PROBLEM TO SOLVE
In the listing below, a line holding "def hostNext (a" and a line holding "(hostNext (.write .full 0x010 0)).turns" mark the range. Retype both exactly, with all lines between them.

DATA PROVIDED
/-- R126. -/
theorem test_nop : answers (step (State.reset.withFetchWord 32 0)) (fun t => t.statusWord == 2) = true := by
  decide

/-- R146. -/
theorem test_gfMul :
    answers (step (State.reset.withFetchWord 32 0x01000280)) (fun t => t.res0 == 0x1D) = true := by decide

/-- R147; R351. -/
theorem test_gfDiv :
    answers (exec (.gfDiv 1 2) State.reset) (fun t => t.res0 == 0x8E) = true ∧
    answers (exec (.gfDiv 0 0) State.reset) (fun t => t.errCode == 1) = true := by decide

/-- R148. -/
theorem test_gfInv :
    answers (exec (.gfInv 3) State.reset) (fun t => t.res0 == 0xF4) = true ∧
    answers (exec (.gfInv 1) State.reset) (fun t => t.res0 == 1) = true := by decide

/-- R149. -/
theorem test_gfLog :
    answers (exec (.gfLog 0x1D) State.reset) (fun t => t.res0 == 8) = true ∧
    answers (exec (.gfLog 0) State.reset) (fun t => t.errCode == 1) = true := by decide

/-- R150. -/
theorem test_gfExp :
    answers (exec (.gfExp 100) State.reset) (fun t => t.res0 == 0x11) = true ∧
    answers (exec (.gfExp 255) State.reset) (fun t => t.res0 == 1) = true := by decide

/-- PA and PB with their lengths. -/
def polyState (a b : List Byte) : State :=
  { withBytes (withBytes State.reset 0x02000 a) 0x02100 b with
    paLen := BitVec.ofNat 9 a.length, pbLen := BitVec.ofNat 9 b.length }

/-- PR holds the polynomial. -/
def prIs (p : List Byte) (t : State) : Bool :=
  !t.err && t.prLen.toNat == p.length && t.ramBytes 0x02200 p.length == p

/-- R167; R162. -/
theorem test_polyMul :
    answers (exec .polyMul (polyState [1, 2] [1, 3])) (prIs [1, 1, 6]) = true ∧
    answers (exec .polyMul (polyState [] [1])) (fun t => t.errCode == 7) = true := by decide

/-- R168: leading zeros of the divisor are ignored; a zero divisor. -/
theorem test_polyMod :
    answers (exec .polyMod (polyState [5, 6, 7] [1, 0])) (prIs [7]) = true ∧
    answers (exec .polyMod (polyState [1, 2] [0])) (fun t => t.errCode == 1) = true := by decide

/-- R169. -/
theorem test_rsGen :
    answers (exec (.rsGen 2) State.reset) (prIs [1, 3, 2]) = true ∧
    answers (exec (.rsGen 0) State.reset) (prIs [1]) = true := by decide

/-- R169, R170: RS_ECC of [1] with t = 7 gives the generator's lower coefficients; leading zeros change nothing. -/
theorem test_rsEcc :
    answers (exec (.rsEcc 7) (polyState [0, 0, 1] [])) (prIs [127, 122, 154, 164, 11, 68, 117]) = true := by
  decide

/-- R206. -/
theorem test_bbClear :
    answers (exec .bbClear { State.reset with bbLen := 12 }) (fun t => t.bbLen == 0) = true := by decide

/-- R207: bits of ARG0 above nbits are ignored; a put across a byte boundary. -/
theorem test_bbPut :
    answers (exec (.bbPut 4) { State.reset with arg0 := 0x1F5 })
      (fun t => t.bbLen == 4 && t.ramByte 0x04000 == 0x50) = true ∧
    answers (exec (.bbPut 8) { withBytes State.reset 0x04000 [0x40] with arg0 := 5, bbLen := 4 })
      (fun t => t.bbLen == 12 && t.ramBytes 0x04000 2 == [0x40, 0x50]) = true := by decide

/-- R208: the bit is put first in a new byte; a full buffer. -/
theorem test_bbPutBit :
    answers (exec (.bbPutBit 1) State.reset) (fun t => t.bbLen == 1 && t.ramByte 0x04000 == 0x80) = true ∧
    answers (exec (.bbPutBit 1) { State.reset with bbLen := 32768 }) (fun t => t.errCode == 8) = true := by
  decide

/-- INBUF holds HELLO, ARG1 = 5. -/
def hello : State := { withBytes State.reset 0x03000 [0x48, 0x45, 0x4C, 0x4C, 0x4F] with arg1 := 5 }

/-- After QR_APPEND. -/
def helloAppended : State :=
  { hello with
    qrState := .dataAppended, segCount := 1
    segs := #v[⟨0, 5⟩, ⟨0, 0⟩, ⟨0, 0⟩, ⟨0, 0⟩, ⟨0, 0⟩, ⟨0, 0⟩, ⟨0, 0⟩, ⟨0, 0⟩] }

/-- After QR_SELVER. -/
def helloChosen : State := { helloAppended with qrState := .versionChosen, qrVer := 1 }

/-- R222. -/
theorem test_qrClear :
    answers (exec .qrClear helloChosen)
      (fun t => t.qrState == .empty && t.segCount == 0 && t.qrVer == 0 && t.segs[0] == ⟨0, 0⟩) = true := by
  decide

/-- R224. -/
theorem test_qrConfig :
    answers (exec (.qrConfig 8 0 0) State.reset) (fun t => t.cfgWord == 0x00008000) = true ∧
    answers (exec (.qrConfig 8 0 0) helloChosen) (fun t => t.errCode == 6) = true := by decide

/-- R226: the example, and a length that runs one byte over INBUF's end. -/
theorem test_qrAppend :
    answers (exec .qrAppend hello)
      (fun t => t.segCount == 1 && t.segs[0] == ⟨0, 5⟩ && t.qrState == .dataAppended) = true ∧
    answers (exec .qrAppend { hello with arg0 := 4095, arg1 := 2 }) (fun t => t.errCode == 5) = true := by
  decide

/-- One segment of `n` bytes at level M. -/
def segmentOf (n : Nat) : State :=
  { helloAppended with
    segs := #v[⟨0, BitVec.ofNat 13 n⟩, ⟨0, 0⟩, ⟨0, 0⟩, ⟨0, 0⟩, ⟨0, 0⟩, ⟨0, 0⟩, ⟨0, 0⟩, ⟨0, 0⟩] }

/-- R229: 14 bytes at level M are version 1, 15 bytes version 2. -/
theorem test_qrSelVer :
    answers (exec .qrSelVer (segmentOf 14)) (fun t => t.qrVer == 1) = true ∧
    answers (exec .qrSelVer (segmentOf 15)) (fun t => t.qrVer == 2) = true := by decide +kernel

/-- R238: the codeword sequence of HELLO at 1-M. -/
theorem test_qrCodewords :
    answers (exec .qrCodewords helloChosen) (fun t =>
      t.cwLenWord == 0x0010001A && t.bbLen == 128 &&
      t.ramBytes 0x05000 26 == [0x40, 0x54, 0x84, 0x54, 0xC4, 0xC4, 0xF0, 0xEC, 0x11, 0xEC, 0x11, 0xEC, 0x11,
        0xEC, 0x11, 0xEC, 0x23, 0x73, 0x23, 0x99, 0xEC, 0x08, 0xC9, 0xF7, 0x37, 0xDF]) = true := by
  decide +kernel

/-- R273. -/
theorem test_qrLayout :
    answers (exec (.qrLayout 0 4) helloChosen)
      (fun t => t.qrSize == 21 && t.qrState == .matrixFinal && t.qrMaskWord == 0x004) = true ∧
    answers (exec (.qrLayout 1 4) State.reset) (fun t => t.errCode == 6) = true := by decide +kernel

/-- R311, fixed mask: only CHOSEN and the state change. -/
theorem test_qrMaskSel :
    answers (exec .qrMaskSel { helloChosen with cfg := ⟨0, 0, 3⟩ })
      (fun t => t.qrMaskWord == 0x130 && t.qrState == .maskChosen && t.cwValid == false) = true := by decide

/-- R312: CHOSEN_VALID = 0; and the registers of a final layout with mask 4. -/
theorem test_qrFinal :
    answers (exec .qrFinal helloChosen) (fun t => t.errCode == 6) = true ∧
    answers (exec .qrFinal { helloChosen with chosen := 4, chosenValid := true })
      (fun t => t.qrMaskWord == 0x144 && t.qrState == .matrixFinal) = true := by decide +kernel

/-- R239 with MREQ = 4: the registers of the HELLO example. -/
theorem test_qrMake :
    answers (exec .qrMake { helloAppended with cfg := ⟨0, 0, 4⟩ })
      (fun t => t.qrVer == 1 && t.qrSize == 21 && t.qrMaskWord == 0x144 && t.qrState == .matrixFinal) = true := by
  decide +kernel

/-- R306: nothing to score; R303: the pattern of R303 as the middle row of a matrix is one occurrence. -/
theorem test_qrPenalty :
    answers (exec .qrPenalty State.reset) (fun t => t.errCode == 6) = true ∧
    finderCount [.dark, .light, .dark, .dark, .dark, .light, .dark] = 1 := by decide

/-- R301: the row `#######.........#####` adds 15, a line of 21 equal cells 19. -/
theorem test_runs :
    ((runLengths (List.replicate 7 .dark ++ List.replicate 9 .light ++ List.replicate 5 .dark)).map
      runPenalty).sum = 15 ∧ ((runLengths (List.replicate 21 .dark)).map runPenalty).sum = 19 := by decide

/-- R302: a 3 by 3 square of one colour adds 12. -/
theorem test_blocks : penalty2 (List.replicate 3 (List.replicate 3 .dark)) = 12 := by decide

/-- R300: the values at (1, 1) and (2, 3). -/
theorem test_maskFn :
    (List.range 8).map (fun m => maskFn (BitVec.ofNat 3 m) 1 1) =
      [true, false, false, false, true, false, true, false] ∧
    (List.range 8).map (fun m => maskFn (BitVec.ofNat 3 m) 2 3) =
      [false, true, true, false, true, true, true, false] := by decide

/-- R270: the zigzag of version 1 starts at the bottom right, right column first, and has 20 · 21 cells. -/
theorem test_zigzag :
    (zigzag 21).take 3 = [(20, 20), (20, 19), (19, 20)] ∧ (zigzag 21).length = 420 := by decide +kernel

/-- R236: the data part of the interleaving at 5-Q starts and ends as listed. -/
theorem test_interleave :
    let out := interleave (splitBlocks ((List.range 62).map (BitVec.ofNat 8)) (blockList 5 .Q))
    out.take 8 = [0, 15, 30, 46, 1, 16, 31, 47] ∧ out.drop 56 = [14, 29, 44, 60, 45, 61] := by decide +kernel

/-- R274. -/
theorem test_qrFmtBch :
    answers (exec (.qrFmtBch 1 0) State.reset) (fun t => t.res0 == 0x77C4) = true ∧
    answers (exec (.qrFmtBch 3 5) State.reset) (fun t => t.res0 == 0x2183) = true := by decide

/-- R275. -/
theorem test_qrVerBch :
    answers (exec (.qrVerBch 7) State.reset) (fun t => t.res0 == 0x07C94) = true ∧
    answers (exec (.qrVerBch 40) State.reset) (fun t => t.res0 == 0x28C69) = true := by decide

/-- R196. -/
theorem test_tblQuery :
    answers (exec (.tblQuery 3 5) State.reset) (fun t => t.res0 == 0x120F2102 && t.res1 == 0x08102202) = true := by
  decide

/-- R197. -/
theorem test_tblAlign :
    answers (exec (.tblAlign 7) State.reset) (fun t => t.res0 == 0x00261606 && t.res1 == 0x03000000) = true := by
  decide

/-- R191: DC and TC of the first and the last version. -/
theorem test_block_table :
    dataCount 1 .L = 19 ∧ dataCount 40 .H = 1276 ∧ totalCount 1 .Q = 26 ∧ totalCount 40 .M = 3706 := by decide

/-- R332. -/
theorem test_crcInit :
    answers (exec .crcInit { State.reset with crc := 0 }) (fun t => t.crc == 0xFFFF) = true := by decide

/-- R333. -/
theorem test_crcByte :
    answers (exec (.crcByte 0x41) State.reset) (fun t => t.crc == 0xB915) = true ∧
    answers (exec (.crcByte 0) State.reset) (fun t => t.crc == 0xE1F0) = true := by decide

/-- R331, R334: the standard vector; a range past INBUF's end. -/
theorem test_crcBuf :
    answers (exec .crcBuf { withBytes State.reset 0x03000 [0x31, 0x32, 0x33, 0x34, 0x35, 0x36, 0x37, 0x38, 0x39]
      with arg1 := 9 }) (fun t => t.crc == 0x29B1) = true ∧
    answers (exec .crcBuf { State.reset with arg0 := 4096 }) (fun t => t.errCode == 5) = true := by decide +kernel

/-! ### The host port -/

/-- R62: bytes of a little-endian word read back at an odd offset. -/
theorem test_little_endian :
    answers (hostAccess (.write .full 0x02000 0x44332211) State.reset)
      (fun t => answers (hostAccess (.read .byte 0x02001) t) (fun u => u.resp == .value 0x22)) = true := by decide

/-- R63, R66: a misaligned register access, a half-word at an odd offset, an unmapped offset, MATRIX's last
byte. -/
theorem test_address_map :
    targetOf .half 0x000 = .error .misaligned ∧ targetOf .half 0x02001 = .error .misaligned ∧
    targetOf .byte 0x02300 = .error .unmapped ∧ targetOf .byte 0x1B0FF = .ok (.win .matrix 0xB0FF) ∧
    targetOf .byte 0x1B100 = .error .unmapped := by decide

/-- R26, R27: IRQ_EN in CTRL bit 1, OVR in STATUS bit 3, QRSTATE in [6:4], CW_VALID in bit 7. -/
theorem test_register_words :
    { State.reset with irqEn := true }.ctrlWord = 2 ∧
    { State.reset with ovr := true, qrState := .matrixFinal, cwValid := true }.statusWord = 0xD8 ∧
    { State.reset with errCode := 5, errOpcode := 0x3B }.errcodeWord = 0x3B05 ∧
    { State.reset with layoutMask := 7, chosen := 4, chosenValid := true, layoutTest := true }.qrMaskWord =
      0x347 := by decide

/-! ### Witnesses: a concrete input meets the hypotheses of each statement (clause by clause) -/

/-- A state with one command pending. -/
def pending : State := State.reset.accept 0x01000280

/-- A state whose next turn is a host access. -/
def hostNext (a : HostAccess) : State := { State.reset with turns := [.host a] }

theorem witness_StepRunsDecodedCommand :
    (pending.busy = true ∧ pending.turns = [] ∧ decode pending.latch = .ok (.gfMul 2 0x80)) ∧
    ({ pending with turns := [.engine] }.turns = .engine :: []) ∧
    ((State.reset.accept 0x06000000).busy = true ∧
      decode (State.reset.accept 0x06000000).latch = .error .illegalCommand) ∧
    (State.reset.busy = false ∧ State.reset.turns = []) ∧ decode (encode .nop) = .ok .nop := by decide

theorem witness_CommandWriteAcceptedOrDropped :
    ((hostNext (.write .full 0x010 0)).busy = false ∧
      (hostNext (.write .full 0x010 0)).turns = .host (.write .full 0x010 0) :: []) ∧
    ({ pending with turns := [.host (.write .full 0x010 0)] }.busy = true) := by decide

theorem witness_FailedCommandLeavesNoTrace :
    ∃ t, exec (.gfLog 0) State.reset = .next t ∧ t.err = true := ⟨_, rfl, rfl⟩

theorem witness_PendingCommandOutlivesReads :
    let rs : List HostAccess := [.read .full 0x008, .read .byte 0x1B0FF]
    (∀ a ∈ rs, accessSafe true a = true ∧ ∃ width off, a = .read width off) ∧
      { pending with turns := rs.map .host }.busy = true := by
  refine ⟨?_, rfl⟩
  intro a ha
  simp only [List.mem_cons, List.not_mem_nil, or_false] at ha
  rcases ha with rfl | rfl
  · exact ⟨by decide, _, _, rfl⟩
  · exact ⟨by decide, _, _, rfl⟩

theorem witness_StepStopsExactlyOnUnsafeTurns :
    (hostNext (.read .byte 0x1B0FF)).turnSafe = true ∧ (hostNext (.read .byte 0x1B100)).turnSafe = false ∧
    (hostNext (.read .full 0x002)).turnSafe = false ∧
    { pending with turns := [.host (.write .full 0x014 0)] }.turnSafe = false := by decide

theorem witness_ReservedEncodingsAreIllegal :
    ([0x06000000, 0x0F000000, 0x14000000, 0x1F000000, 0x23000000, 0x2F000000, 0x3E000000, 0x3F000000,
      0x43000000, 0xFF000000] : List Word).map opField =
        [0x06, 0x0F, 0x14, 0x1F, 0x23, 0x2F, 0x3E, 0x3F, 0x43, 0xFF] ∧
    (∃ row ∈ opMap, row.opc = opField 0x01010000 ∧ row.fmt = .B ∧ f2Field 0x01010000 ≠ 0) ∧
    (∃ row ∈ opMap, row.opc = opField 0x03000100 ∧ row.fmt = .A ∧ f1Field 0x03000100 ≠ 0) ∧
    (∃ row ∈ opMap, row.opc = opField 0x00000001 ∧ row.fmt = .N ∧ f0Field 0x00000001 ≠ 0) := by
  decide

theorem witness_DecodeFailuresOfTheEngine :
    (∀ row ∈ opMap, row.opc ≠ opField (State.reset.accept 0x06000000).latch) ∧
    (∃ row ∈ opMap, row.opc = opField (State.reset.accept 0x01010000).latch ∧
      row.fmt.zeroFieldsOk (f2Field 0x01010000) (f1Field 0x01010000) (f0Field 0x01010000) = false) ∧
    decode (State.reset.accept 0x3B000040).latch = .ok (.qrVerBch 64) ∧
    (Instr.qrVerBch 64).wellFormed = false := by decide

/-- For GfDivAndInvUndoMultiplication, GfLogAndExpAreInverse and FieldLaws. -/
theorem witness_nonzero_byte : (1 : Byte) ≠ 0 ∧ (255 : Byte) ≠ 0 := by decide

theorem witness_TablesFollowTheRecurrence : (253 : Nat) < 254 ∧ gfExpTable 254 = 0x8E := by decide

theorem witness_PolyMulIsTheConvolution :
    let s := polyState [1, 2] [1, 3]
    (polyLenOk s.paLen = true ∧ polyLenOk s.pbLen = true ∧ (pmul s.polyA s.polyB).length ≤ 256) ∧
    polyLenOk State.reset.paLen = false ∧ polyLenOk { State.reset with paLen := 257 }.paLen = false ∧
    polyLenOk { polyState [1] [] with pbLen := 0 }.pbLen = false := by decide

theorem witness_PolyMulIsTooLong :
    let s := polyState [1, 0] (1 :: List.replicate 255 0)
    polyLenOk s.pbLen = true ∧ s.pbLen = 256 ∧ 256 < (pmul s.polyA s.polyB).length := by decide +kernel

ANSWER SECTION
def hostNext (a : HostAccess) : State := { State.reset with turns := [.host a] }

theorem witness_StepRunsDecodedCommand :
    (pending.busy = true ∧ pending.turns = [] ∧ decode pending.latch = .ok (.gfMul 2 0x80)) ∧
    ({ pending with turns := [.engine] }.turns = .engine :: []) ∧
    ((State.reset.accept 0x06000000).busy = true ∧
      decode (State.reset.accept 0x06000000).latch = .error .illegalCommand) ∧
    (State.reset.busy = false ∧ State.reset.turns = []) ∧ decode (encode .nop) = .ok .nop := by decide

theorem witness_CommandWriteAcceptedOrDropped :
    ((hostNext (.write .full 0x010 0)).busy = false ∧
      (hostNext (.write .full 0x010 0)).turns = .host (.write .full 0x010 0) :: []) ∧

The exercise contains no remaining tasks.